**What this task involves**. No line before the one containing "(State.showSweep s q).sound = true := by" should appear; that line and all lines after it, through the end of the data, are to be set down exactly.

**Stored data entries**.

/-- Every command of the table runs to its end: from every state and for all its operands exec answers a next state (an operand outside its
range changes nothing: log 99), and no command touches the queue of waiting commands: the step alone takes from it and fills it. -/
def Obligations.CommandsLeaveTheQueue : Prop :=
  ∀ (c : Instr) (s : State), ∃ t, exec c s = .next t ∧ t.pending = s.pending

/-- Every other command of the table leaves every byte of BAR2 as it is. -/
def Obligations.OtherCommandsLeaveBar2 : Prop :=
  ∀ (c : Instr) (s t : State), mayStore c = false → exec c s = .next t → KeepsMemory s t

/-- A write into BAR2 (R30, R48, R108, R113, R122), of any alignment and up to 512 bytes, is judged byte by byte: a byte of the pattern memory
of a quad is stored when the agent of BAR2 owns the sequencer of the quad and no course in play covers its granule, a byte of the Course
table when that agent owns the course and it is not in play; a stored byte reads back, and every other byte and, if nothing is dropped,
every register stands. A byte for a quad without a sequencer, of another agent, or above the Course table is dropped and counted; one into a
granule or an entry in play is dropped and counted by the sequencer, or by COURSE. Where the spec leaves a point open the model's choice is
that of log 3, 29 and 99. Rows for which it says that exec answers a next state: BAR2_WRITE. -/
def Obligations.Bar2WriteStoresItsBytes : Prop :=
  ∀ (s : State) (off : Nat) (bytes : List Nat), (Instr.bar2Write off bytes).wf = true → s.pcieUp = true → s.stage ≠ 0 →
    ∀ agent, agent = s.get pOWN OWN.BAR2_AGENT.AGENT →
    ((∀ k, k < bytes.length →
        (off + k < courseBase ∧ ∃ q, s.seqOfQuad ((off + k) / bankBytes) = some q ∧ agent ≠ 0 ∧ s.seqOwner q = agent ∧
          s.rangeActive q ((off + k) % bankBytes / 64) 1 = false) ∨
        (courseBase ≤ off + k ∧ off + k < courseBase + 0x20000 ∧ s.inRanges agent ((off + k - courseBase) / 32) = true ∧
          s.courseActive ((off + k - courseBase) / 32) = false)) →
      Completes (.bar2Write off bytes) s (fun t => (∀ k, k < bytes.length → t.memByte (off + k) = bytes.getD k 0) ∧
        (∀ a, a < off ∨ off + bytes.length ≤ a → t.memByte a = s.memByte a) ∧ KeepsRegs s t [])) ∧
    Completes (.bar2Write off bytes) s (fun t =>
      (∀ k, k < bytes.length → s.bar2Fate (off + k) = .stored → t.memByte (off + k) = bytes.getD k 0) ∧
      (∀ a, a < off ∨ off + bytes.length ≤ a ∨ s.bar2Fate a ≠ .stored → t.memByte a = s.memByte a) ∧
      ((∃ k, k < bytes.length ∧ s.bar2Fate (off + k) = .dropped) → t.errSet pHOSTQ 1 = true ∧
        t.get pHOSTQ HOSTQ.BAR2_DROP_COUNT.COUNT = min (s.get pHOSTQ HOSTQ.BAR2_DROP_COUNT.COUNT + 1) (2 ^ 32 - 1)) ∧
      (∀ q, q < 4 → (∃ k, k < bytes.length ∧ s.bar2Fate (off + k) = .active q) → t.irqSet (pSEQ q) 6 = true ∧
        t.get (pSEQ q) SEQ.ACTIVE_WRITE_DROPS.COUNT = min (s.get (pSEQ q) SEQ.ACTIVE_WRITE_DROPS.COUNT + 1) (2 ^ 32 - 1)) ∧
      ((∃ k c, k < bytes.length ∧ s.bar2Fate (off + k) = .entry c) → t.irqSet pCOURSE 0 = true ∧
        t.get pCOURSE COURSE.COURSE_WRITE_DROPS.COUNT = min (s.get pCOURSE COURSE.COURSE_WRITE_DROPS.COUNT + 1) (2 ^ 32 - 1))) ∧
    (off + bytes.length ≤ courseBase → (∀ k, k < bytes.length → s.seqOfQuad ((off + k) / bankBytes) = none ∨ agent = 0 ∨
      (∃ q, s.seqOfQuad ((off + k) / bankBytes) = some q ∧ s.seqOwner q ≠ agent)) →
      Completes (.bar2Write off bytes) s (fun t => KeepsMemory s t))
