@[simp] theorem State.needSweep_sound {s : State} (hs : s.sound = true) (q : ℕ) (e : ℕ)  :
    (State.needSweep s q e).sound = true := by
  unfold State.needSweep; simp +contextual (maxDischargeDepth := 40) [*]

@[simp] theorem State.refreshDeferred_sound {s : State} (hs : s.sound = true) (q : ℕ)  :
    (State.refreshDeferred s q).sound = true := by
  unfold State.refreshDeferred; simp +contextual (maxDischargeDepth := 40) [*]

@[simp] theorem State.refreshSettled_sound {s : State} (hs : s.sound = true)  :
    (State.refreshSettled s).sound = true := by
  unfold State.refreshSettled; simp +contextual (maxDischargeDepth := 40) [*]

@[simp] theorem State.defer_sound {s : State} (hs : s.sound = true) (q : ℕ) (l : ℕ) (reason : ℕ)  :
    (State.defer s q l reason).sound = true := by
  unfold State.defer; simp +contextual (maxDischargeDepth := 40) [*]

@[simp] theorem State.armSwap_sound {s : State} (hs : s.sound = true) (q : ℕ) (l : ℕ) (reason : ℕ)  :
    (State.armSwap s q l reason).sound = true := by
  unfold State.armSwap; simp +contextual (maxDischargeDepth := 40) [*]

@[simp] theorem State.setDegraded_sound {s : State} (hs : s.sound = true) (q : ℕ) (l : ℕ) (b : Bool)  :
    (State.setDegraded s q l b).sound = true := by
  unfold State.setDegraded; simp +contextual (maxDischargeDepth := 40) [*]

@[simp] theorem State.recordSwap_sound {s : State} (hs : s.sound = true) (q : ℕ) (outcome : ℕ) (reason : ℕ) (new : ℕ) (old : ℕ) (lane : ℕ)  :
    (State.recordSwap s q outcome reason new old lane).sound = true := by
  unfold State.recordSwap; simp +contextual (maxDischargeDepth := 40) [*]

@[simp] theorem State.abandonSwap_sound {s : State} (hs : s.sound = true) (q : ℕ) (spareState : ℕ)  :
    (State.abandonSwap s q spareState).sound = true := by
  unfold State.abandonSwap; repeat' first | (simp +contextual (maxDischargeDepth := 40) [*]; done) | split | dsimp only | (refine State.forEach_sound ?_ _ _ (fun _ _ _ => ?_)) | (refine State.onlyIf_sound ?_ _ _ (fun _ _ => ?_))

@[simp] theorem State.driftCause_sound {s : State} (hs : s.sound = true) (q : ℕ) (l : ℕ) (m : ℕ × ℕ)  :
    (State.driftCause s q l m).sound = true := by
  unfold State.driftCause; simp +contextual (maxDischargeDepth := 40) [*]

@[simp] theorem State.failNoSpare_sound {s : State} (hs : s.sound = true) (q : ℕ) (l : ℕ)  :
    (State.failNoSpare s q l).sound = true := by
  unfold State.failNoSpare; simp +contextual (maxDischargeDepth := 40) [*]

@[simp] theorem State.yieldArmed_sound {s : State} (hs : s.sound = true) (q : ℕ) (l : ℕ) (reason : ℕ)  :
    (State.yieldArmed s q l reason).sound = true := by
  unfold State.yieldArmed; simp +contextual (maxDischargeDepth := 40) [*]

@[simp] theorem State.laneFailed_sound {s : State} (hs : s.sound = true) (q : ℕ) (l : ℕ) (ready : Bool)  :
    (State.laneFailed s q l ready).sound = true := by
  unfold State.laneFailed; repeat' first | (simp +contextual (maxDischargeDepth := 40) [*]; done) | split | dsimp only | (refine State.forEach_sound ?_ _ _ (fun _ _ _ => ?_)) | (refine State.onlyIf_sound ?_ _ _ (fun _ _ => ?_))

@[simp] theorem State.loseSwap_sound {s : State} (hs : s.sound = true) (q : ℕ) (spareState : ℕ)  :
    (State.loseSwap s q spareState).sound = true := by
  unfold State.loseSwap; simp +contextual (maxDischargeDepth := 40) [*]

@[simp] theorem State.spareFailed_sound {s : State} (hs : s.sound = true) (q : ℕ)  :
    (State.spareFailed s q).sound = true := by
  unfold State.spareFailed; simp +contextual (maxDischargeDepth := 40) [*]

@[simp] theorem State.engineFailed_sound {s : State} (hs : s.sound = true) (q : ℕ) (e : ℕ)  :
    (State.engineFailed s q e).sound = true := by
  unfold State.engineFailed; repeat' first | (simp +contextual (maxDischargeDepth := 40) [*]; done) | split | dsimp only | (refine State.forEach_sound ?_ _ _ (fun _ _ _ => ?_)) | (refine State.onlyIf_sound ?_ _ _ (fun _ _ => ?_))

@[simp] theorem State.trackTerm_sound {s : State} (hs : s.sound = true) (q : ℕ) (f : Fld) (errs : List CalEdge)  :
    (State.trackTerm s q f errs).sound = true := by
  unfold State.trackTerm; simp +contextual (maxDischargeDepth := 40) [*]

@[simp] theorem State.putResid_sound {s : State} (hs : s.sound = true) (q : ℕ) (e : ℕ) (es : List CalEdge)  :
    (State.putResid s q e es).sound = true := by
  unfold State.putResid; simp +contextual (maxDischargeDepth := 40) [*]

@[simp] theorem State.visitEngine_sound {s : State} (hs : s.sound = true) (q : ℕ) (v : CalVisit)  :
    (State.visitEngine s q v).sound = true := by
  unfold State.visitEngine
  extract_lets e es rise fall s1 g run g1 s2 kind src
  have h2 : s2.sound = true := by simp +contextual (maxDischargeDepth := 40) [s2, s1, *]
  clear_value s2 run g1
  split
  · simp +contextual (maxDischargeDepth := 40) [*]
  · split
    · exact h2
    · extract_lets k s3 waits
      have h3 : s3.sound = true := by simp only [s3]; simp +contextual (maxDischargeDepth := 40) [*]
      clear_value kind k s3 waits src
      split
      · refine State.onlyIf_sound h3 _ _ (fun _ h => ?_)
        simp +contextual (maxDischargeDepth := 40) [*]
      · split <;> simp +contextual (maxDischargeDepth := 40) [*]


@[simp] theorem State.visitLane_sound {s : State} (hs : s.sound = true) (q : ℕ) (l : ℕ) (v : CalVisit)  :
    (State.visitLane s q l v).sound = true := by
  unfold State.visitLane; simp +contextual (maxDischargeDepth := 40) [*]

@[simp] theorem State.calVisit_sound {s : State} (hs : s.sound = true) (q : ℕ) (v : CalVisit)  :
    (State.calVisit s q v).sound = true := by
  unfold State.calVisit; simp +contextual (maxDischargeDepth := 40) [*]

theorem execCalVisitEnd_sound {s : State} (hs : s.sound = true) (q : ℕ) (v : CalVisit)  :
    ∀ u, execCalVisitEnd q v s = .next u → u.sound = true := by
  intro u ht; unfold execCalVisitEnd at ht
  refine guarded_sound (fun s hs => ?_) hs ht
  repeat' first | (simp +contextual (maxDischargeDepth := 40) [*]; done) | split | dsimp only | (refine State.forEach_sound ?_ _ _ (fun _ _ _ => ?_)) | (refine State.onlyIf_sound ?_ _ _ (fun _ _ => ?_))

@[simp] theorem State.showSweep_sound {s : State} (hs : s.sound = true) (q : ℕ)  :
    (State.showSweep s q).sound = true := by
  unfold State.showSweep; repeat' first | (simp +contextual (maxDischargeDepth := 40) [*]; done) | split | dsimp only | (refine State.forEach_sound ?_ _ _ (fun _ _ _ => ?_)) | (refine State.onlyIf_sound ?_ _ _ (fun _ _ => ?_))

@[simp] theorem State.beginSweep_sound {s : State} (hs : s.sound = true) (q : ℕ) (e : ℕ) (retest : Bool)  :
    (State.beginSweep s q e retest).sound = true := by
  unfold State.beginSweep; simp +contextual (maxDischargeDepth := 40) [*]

**Written solution**.
    (State.showSweep s q).sound = true := by
  unfold State.showSweep; repeat' first | (simp +contextual (maxDischargeDepth := 40) [*]; done) | split | dsimp only | (refine State.forEach_sound ?_ _ _ (fun _ _ _ => ?_)) | (refine State.onlyIf_sound ?_ _ _ (fun _ _ => ?_))

@[simp] theorem State.beginSweep_sound {s : State} (hs : s.sound = true) (q : ℕ) (e : ℕ) (retest : Bool)  :
    (State.beginSweep s q e retest).sound = true := by
  unfold State.beginSweep; simp +contextual (maxDischargeDepth := 40) [*]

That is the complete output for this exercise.